BRIEF — Reproduce word for word the lines between those holding "s.qp qp.val with" and "let q := s.qp qp.val", inclusive, and nothing else from the data below.

Saved entries:
+++
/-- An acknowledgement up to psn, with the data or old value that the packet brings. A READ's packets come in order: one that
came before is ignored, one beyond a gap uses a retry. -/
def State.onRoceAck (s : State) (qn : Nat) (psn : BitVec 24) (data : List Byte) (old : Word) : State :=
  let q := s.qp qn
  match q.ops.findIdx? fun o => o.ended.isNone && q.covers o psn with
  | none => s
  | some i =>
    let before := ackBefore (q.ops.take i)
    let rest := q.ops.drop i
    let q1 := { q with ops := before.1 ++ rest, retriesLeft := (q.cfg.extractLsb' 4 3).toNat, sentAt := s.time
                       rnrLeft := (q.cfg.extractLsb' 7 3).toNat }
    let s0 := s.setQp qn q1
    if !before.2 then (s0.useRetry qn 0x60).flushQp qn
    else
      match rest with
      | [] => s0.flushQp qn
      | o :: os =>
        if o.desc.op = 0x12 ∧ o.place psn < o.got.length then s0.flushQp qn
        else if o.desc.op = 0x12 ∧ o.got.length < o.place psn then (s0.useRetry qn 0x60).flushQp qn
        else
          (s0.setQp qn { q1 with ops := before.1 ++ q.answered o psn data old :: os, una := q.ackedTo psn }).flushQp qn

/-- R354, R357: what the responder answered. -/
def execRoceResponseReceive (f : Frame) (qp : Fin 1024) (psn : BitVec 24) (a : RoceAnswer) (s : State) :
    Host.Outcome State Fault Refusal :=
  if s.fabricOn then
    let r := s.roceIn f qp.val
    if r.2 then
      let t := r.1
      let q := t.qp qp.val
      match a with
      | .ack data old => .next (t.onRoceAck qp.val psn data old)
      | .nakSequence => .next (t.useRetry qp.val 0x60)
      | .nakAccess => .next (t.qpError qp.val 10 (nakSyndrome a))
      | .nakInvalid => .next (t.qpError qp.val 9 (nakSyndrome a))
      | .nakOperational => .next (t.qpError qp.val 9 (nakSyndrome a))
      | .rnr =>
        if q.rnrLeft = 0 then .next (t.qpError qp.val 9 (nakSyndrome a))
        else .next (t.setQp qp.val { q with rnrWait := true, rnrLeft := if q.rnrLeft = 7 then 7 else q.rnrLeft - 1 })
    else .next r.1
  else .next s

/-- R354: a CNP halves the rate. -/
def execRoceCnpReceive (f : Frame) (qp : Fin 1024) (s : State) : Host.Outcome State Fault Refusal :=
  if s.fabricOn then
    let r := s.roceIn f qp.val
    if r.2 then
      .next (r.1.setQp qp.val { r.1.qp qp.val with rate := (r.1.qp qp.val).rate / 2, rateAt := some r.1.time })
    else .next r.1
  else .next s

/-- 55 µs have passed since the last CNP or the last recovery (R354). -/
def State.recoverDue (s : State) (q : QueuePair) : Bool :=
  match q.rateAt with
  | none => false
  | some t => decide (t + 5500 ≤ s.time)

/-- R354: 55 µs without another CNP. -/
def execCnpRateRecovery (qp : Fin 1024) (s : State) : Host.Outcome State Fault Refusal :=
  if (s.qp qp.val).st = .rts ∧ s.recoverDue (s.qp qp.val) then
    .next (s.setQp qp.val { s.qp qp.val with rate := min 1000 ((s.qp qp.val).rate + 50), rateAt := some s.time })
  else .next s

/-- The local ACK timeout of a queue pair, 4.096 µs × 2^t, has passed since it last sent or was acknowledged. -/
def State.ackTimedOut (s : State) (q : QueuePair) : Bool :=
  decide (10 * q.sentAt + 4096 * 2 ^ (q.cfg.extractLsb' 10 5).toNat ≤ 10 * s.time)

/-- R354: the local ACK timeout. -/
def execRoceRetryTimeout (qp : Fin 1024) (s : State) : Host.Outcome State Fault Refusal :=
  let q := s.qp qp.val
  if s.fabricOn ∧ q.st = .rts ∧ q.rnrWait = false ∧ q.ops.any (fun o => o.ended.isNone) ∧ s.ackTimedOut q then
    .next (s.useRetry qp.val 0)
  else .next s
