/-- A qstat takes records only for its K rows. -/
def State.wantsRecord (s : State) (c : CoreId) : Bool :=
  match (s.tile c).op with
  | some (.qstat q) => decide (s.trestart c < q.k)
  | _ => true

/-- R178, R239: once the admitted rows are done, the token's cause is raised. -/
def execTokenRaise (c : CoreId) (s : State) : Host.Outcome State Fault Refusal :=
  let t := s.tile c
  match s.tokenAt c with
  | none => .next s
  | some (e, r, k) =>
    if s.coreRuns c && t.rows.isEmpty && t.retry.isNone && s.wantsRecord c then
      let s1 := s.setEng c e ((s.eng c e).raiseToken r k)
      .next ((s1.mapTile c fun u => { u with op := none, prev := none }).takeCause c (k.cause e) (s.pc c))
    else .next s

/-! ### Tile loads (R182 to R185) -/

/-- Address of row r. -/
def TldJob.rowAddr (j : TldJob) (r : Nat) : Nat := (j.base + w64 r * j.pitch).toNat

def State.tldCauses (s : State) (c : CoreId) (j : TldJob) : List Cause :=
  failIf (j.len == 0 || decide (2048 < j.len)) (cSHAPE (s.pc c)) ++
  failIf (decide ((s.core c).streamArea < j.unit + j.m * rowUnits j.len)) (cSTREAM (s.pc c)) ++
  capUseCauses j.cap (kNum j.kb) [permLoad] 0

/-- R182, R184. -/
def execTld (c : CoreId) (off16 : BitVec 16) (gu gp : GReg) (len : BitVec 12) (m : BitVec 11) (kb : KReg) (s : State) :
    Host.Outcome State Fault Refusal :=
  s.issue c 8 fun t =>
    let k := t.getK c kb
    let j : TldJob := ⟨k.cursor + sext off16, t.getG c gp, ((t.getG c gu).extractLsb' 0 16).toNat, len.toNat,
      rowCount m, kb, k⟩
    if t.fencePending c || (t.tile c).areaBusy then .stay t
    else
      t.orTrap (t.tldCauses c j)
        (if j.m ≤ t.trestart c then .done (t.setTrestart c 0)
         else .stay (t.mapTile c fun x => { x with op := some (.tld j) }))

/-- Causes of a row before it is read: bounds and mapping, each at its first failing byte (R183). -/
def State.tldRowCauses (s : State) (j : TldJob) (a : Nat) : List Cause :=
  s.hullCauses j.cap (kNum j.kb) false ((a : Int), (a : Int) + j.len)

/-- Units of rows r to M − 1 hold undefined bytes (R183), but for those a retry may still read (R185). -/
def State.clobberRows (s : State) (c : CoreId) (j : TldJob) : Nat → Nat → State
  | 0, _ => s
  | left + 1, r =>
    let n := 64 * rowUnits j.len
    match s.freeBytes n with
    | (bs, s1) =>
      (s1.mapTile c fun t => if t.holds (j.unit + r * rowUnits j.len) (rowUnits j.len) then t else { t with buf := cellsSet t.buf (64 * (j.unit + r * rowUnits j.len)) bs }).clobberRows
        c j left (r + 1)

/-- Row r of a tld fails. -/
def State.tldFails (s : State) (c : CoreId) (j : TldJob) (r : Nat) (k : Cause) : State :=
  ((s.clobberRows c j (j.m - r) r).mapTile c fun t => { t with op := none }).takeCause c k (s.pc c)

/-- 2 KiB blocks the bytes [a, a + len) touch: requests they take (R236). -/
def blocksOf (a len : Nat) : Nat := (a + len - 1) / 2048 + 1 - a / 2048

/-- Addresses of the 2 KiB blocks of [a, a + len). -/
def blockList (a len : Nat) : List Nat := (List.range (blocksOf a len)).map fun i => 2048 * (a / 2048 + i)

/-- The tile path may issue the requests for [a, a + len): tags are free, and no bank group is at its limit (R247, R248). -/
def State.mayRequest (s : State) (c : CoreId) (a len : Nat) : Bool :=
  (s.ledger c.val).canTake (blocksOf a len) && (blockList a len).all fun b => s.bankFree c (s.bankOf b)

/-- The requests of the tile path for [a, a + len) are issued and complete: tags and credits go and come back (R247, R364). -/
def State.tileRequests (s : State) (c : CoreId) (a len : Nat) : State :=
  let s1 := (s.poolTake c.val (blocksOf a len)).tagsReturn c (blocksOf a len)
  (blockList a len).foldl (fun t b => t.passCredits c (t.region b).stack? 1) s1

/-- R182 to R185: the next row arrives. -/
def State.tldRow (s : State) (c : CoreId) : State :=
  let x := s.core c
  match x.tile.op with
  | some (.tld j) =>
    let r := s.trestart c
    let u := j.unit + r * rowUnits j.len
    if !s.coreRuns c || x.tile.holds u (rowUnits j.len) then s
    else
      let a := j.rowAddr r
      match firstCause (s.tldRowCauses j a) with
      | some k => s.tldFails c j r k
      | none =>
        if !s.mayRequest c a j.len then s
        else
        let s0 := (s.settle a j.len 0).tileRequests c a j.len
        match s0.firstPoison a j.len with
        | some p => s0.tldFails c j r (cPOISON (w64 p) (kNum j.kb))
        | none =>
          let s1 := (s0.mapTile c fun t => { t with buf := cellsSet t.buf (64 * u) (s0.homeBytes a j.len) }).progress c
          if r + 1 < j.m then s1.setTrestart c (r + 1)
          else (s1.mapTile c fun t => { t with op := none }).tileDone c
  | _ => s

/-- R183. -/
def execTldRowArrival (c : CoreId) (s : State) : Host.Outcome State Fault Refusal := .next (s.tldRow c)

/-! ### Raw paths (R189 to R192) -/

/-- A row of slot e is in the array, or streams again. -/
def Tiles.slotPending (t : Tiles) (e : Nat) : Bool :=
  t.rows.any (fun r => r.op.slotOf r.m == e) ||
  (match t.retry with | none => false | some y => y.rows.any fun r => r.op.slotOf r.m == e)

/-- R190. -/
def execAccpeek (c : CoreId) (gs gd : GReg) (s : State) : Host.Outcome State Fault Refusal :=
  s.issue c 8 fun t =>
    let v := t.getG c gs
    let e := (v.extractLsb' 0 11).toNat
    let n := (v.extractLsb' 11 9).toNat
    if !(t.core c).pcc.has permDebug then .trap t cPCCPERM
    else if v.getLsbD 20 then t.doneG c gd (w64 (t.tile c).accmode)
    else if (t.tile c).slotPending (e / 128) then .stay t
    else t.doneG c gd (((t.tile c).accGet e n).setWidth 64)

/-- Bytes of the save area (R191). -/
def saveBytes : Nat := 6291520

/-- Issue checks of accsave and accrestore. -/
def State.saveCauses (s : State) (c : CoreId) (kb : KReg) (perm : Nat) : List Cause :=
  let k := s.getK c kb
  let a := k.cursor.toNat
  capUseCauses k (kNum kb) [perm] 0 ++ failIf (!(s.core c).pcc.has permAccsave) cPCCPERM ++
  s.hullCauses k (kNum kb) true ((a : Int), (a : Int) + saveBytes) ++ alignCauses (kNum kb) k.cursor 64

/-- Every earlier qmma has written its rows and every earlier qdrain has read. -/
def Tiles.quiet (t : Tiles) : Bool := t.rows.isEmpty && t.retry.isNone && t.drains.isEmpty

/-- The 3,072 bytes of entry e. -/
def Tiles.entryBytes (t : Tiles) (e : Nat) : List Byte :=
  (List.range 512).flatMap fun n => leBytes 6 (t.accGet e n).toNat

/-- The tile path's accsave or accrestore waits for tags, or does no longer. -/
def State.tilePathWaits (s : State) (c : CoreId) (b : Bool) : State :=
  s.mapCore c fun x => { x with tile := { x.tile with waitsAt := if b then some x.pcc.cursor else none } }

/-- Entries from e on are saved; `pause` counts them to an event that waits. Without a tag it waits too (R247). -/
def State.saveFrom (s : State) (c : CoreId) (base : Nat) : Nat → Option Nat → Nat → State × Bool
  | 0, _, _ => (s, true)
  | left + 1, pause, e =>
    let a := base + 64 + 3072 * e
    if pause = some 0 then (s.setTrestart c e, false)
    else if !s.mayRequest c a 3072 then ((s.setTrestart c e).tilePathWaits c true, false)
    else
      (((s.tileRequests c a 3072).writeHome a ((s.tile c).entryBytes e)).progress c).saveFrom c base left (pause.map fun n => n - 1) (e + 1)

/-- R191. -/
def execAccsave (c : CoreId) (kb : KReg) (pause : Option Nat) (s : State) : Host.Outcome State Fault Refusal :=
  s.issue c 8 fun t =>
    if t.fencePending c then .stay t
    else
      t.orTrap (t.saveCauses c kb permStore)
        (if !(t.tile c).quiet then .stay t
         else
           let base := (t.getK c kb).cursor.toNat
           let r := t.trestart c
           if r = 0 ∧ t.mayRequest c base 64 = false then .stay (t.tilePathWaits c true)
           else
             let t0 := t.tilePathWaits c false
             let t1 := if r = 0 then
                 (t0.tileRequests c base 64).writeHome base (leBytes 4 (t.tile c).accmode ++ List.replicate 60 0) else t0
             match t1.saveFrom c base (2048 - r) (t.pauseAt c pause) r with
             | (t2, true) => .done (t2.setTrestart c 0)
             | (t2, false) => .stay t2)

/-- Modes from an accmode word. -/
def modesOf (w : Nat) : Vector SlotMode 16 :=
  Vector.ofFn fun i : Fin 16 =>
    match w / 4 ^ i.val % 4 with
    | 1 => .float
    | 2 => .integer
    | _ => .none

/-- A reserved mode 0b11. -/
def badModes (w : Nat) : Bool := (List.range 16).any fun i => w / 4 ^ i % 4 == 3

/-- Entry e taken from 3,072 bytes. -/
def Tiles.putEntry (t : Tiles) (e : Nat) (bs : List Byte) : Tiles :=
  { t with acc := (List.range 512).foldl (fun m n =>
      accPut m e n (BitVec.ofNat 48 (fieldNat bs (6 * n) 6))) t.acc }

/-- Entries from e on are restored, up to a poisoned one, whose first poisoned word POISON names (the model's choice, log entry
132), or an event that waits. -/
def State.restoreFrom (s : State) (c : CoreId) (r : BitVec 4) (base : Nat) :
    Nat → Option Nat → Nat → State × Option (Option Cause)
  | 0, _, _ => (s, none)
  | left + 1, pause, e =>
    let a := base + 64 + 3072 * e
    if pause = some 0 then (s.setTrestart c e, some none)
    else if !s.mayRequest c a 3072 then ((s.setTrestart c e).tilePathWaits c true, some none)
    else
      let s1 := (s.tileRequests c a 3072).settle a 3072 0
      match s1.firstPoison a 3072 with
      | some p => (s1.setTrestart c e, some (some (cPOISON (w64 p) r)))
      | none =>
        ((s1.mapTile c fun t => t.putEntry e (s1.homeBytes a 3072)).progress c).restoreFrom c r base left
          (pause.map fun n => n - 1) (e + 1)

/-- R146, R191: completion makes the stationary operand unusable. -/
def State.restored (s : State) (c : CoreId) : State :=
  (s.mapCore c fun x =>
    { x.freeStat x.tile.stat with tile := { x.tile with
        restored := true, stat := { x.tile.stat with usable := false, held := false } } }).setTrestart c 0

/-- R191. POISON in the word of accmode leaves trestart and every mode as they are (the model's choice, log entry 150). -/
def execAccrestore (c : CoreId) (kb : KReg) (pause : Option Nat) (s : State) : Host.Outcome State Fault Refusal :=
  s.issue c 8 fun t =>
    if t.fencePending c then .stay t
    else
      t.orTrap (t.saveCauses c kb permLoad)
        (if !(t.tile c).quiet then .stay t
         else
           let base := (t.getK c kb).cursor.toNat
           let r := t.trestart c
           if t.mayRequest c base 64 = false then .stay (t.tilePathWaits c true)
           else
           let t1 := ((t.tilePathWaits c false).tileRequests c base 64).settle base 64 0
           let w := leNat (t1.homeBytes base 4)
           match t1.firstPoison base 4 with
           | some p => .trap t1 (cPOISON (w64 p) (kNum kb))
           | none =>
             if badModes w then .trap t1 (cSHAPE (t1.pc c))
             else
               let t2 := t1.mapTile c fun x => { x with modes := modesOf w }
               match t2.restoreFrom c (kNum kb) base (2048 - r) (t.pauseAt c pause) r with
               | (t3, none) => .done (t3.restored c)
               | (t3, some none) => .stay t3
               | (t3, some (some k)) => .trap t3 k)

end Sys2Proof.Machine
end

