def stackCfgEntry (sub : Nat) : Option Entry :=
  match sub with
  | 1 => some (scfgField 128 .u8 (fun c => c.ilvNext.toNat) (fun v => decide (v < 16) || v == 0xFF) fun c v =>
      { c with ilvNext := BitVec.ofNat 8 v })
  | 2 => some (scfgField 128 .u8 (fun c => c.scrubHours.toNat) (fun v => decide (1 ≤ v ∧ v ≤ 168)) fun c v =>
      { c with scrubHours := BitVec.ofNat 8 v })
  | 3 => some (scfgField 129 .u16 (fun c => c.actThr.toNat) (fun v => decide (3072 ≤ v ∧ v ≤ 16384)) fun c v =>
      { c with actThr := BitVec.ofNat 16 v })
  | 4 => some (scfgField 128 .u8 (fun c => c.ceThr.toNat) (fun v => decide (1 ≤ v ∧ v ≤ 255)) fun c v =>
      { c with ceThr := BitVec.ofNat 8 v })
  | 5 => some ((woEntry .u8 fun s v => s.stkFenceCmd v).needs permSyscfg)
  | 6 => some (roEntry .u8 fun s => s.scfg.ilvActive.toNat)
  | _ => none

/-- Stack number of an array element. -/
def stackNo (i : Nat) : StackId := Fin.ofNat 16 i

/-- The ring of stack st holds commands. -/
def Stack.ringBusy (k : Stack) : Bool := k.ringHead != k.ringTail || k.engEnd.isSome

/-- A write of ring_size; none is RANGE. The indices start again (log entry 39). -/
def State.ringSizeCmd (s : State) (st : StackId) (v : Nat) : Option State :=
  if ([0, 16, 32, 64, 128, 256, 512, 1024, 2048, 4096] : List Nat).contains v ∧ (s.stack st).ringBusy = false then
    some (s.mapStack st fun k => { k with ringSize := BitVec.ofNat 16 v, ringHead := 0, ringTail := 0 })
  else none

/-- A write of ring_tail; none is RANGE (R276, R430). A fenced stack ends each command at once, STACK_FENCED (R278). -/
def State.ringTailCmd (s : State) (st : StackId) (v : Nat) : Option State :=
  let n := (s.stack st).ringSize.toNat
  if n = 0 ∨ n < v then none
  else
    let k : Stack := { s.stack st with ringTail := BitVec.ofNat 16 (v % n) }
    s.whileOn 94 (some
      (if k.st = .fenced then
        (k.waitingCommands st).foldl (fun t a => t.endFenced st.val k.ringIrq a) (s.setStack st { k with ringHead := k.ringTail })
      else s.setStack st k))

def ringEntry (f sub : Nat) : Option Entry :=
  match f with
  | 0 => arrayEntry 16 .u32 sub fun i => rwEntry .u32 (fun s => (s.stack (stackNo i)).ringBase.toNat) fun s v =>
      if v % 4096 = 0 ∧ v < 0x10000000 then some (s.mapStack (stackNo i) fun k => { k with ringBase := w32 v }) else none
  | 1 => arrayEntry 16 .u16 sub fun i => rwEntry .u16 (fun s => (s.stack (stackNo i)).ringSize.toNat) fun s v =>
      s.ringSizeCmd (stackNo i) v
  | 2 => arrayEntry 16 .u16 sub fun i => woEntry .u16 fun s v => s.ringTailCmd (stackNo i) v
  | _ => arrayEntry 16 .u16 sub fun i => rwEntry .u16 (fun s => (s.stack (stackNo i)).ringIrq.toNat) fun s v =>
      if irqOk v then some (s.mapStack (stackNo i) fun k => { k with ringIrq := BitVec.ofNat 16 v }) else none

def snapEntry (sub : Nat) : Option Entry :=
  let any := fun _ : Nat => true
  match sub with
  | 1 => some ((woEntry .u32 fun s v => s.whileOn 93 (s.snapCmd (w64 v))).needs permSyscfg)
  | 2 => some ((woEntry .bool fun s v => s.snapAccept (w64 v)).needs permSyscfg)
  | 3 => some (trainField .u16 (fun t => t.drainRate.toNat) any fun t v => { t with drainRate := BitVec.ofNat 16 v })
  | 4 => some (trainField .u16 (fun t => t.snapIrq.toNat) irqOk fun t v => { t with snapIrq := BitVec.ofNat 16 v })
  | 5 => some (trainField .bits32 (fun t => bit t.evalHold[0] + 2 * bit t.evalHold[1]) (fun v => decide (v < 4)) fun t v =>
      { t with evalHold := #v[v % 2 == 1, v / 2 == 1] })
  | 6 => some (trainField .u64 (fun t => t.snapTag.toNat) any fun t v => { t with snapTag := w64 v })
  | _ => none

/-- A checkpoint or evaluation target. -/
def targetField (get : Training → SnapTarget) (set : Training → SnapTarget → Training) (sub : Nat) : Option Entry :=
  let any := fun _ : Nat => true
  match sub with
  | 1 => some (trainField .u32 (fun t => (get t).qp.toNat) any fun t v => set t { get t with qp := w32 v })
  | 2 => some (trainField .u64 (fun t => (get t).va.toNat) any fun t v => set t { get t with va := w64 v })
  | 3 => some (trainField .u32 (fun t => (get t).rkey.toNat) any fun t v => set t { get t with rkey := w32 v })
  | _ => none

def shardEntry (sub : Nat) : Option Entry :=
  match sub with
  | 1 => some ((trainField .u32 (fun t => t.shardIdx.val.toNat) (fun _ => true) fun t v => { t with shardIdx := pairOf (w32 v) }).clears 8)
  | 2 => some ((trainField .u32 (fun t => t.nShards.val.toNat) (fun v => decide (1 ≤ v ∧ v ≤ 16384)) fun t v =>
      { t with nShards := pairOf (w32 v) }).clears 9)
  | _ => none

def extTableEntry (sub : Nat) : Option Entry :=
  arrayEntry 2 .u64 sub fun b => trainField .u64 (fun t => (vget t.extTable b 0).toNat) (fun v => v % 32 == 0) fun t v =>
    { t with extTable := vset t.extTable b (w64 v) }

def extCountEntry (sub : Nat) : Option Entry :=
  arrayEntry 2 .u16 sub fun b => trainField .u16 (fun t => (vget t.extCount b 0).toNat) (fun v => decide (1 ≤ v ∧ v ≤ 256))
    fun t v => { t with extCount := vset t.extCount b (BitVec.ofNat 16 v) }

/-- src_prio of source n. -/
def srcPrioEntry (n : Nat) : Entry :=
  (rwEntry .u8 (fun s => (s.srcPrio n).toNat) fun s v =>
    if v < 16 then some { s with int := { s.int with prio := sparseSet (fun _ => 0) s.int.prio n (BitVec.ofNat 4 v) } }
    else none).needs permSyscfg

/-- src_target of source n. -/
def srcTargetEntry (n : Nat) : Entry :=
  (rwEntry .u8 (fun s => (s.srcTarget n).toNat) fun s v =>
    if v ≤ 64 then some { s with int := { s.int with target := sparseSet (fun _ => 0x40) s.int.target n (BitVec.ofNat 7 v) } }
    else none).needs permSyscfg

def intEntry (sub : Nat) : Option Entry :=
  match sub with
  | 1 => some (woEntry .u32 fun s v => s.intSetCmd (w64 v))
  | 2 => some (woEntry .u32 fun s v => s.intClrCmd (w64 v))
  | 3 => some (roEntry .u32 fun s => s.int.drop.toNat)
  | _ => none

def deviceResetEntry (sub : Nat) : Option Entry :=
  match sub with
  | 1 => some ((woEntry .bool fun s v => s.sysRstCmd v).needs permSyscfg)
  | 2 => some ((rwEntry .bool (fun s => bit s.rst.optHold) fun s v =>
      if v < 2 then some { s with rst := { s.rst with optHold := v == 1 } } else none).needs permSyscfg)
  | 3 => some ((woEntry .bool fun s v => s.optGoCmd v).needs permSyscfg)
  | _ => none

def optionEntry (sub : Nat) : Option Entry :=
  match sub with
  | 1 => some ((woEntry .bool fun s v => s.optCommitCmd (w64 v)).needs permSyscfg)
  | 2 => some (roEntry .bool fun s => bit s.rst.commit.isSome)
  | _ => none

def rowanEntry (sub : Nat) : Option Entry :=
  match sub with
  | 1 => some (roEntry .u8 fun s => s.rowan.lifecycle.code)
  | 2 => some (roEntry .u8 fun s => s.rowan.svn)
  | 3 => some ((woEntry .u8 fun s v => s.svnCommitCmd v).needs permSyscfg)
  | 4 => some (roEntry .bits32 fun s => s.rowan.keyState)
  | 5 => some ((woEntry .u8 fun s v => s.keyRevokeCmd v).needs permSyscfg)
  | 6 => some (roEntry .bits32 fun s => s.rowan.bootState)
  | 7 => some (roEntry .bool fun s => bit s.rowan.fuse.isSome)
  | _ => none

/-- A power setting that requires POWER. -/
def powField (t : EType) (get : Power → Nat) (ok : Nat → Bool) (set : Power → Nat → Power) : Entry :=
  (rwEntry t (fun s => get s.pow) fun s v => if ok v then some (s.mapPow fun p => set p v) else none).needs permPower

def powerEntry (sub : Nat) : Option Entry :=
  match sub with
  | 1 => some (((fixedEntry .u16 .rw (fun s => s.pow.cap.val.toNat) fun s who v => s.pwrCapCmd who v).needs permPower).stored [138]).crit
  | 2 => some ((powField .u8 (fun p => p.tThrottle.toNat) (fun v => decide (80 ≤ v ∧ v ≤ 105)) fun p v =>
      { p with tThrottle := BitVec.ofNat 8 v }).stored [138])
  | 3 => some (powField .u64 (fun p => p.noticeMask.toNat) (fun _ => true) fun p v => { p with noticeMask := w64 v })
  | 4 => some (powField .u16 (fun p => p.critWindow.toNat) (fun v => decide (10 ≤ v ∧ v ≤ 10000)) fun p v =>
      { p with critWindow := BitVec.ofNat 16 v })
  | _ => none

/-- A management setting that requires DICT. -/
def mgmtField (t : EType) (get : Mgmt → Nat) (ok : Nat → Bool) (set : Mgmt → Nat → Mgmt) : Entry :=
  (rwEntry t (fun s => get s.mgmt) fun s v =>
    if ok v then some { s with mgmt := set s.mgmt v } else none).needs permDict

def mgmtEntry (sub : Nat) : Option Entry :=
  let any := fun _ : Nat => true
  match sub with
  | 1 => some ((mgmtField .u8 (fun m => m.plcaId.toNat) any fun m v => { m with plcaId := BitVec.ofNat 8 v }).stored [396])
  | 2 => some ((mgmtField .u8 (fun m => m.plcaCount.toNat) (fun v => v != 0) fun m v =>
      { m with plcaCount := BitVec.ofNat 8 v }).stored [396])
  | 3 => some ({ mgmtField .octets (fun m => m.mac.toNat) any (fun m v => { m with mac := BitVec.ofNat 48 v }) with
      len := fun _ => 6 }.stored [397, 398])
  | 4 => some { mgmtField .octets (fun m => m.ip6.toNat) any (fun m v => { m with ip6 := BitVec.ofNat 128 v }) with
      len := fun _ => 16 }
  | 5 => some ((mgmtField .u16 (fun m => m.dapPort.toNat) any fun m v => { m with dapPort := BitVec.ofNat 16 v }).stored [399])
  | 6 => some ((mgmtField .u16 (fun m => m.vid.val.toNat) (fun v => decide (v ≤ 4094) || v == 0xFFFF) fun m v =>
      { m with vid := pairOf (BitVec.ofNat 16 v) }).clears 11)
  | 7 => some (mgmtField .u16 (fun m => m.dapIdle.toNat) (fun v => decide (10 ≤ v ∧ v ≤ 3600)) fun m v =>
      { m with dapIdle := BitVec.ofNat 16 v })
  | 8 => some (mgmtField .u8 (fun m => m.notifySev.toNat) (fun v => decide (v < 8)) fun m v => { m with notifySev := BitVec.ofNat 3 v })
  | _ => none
+++
RESPONSE FOR THIS EXERCISE —
    .next (s.setQp qp.val { s.qp qp.val with rate := min 1000 ((s.qp qp.val).rate + 50), rateAt := some s.time })
  else .next s

/-- The local ACK timeout of a queue pair, 4.096 µs × 2^t, has passed since it last sent or was acknowledged. -/
def State.ackTimedOut (s : State) (q : QueuePair) : Bool :=
  decide (10 * q.sentAt + 4096 * 2 ^ (q.cfg.extractLsb' 10 5).toNat ≤ 10 * s.time)

/-- R354: the local ACK timeout. -/
def execRoceRetryTimeout (qp : Fin 1024) (s : State) : Host.Outcome State Fault Refusal :=
  let q := s.qp qp.val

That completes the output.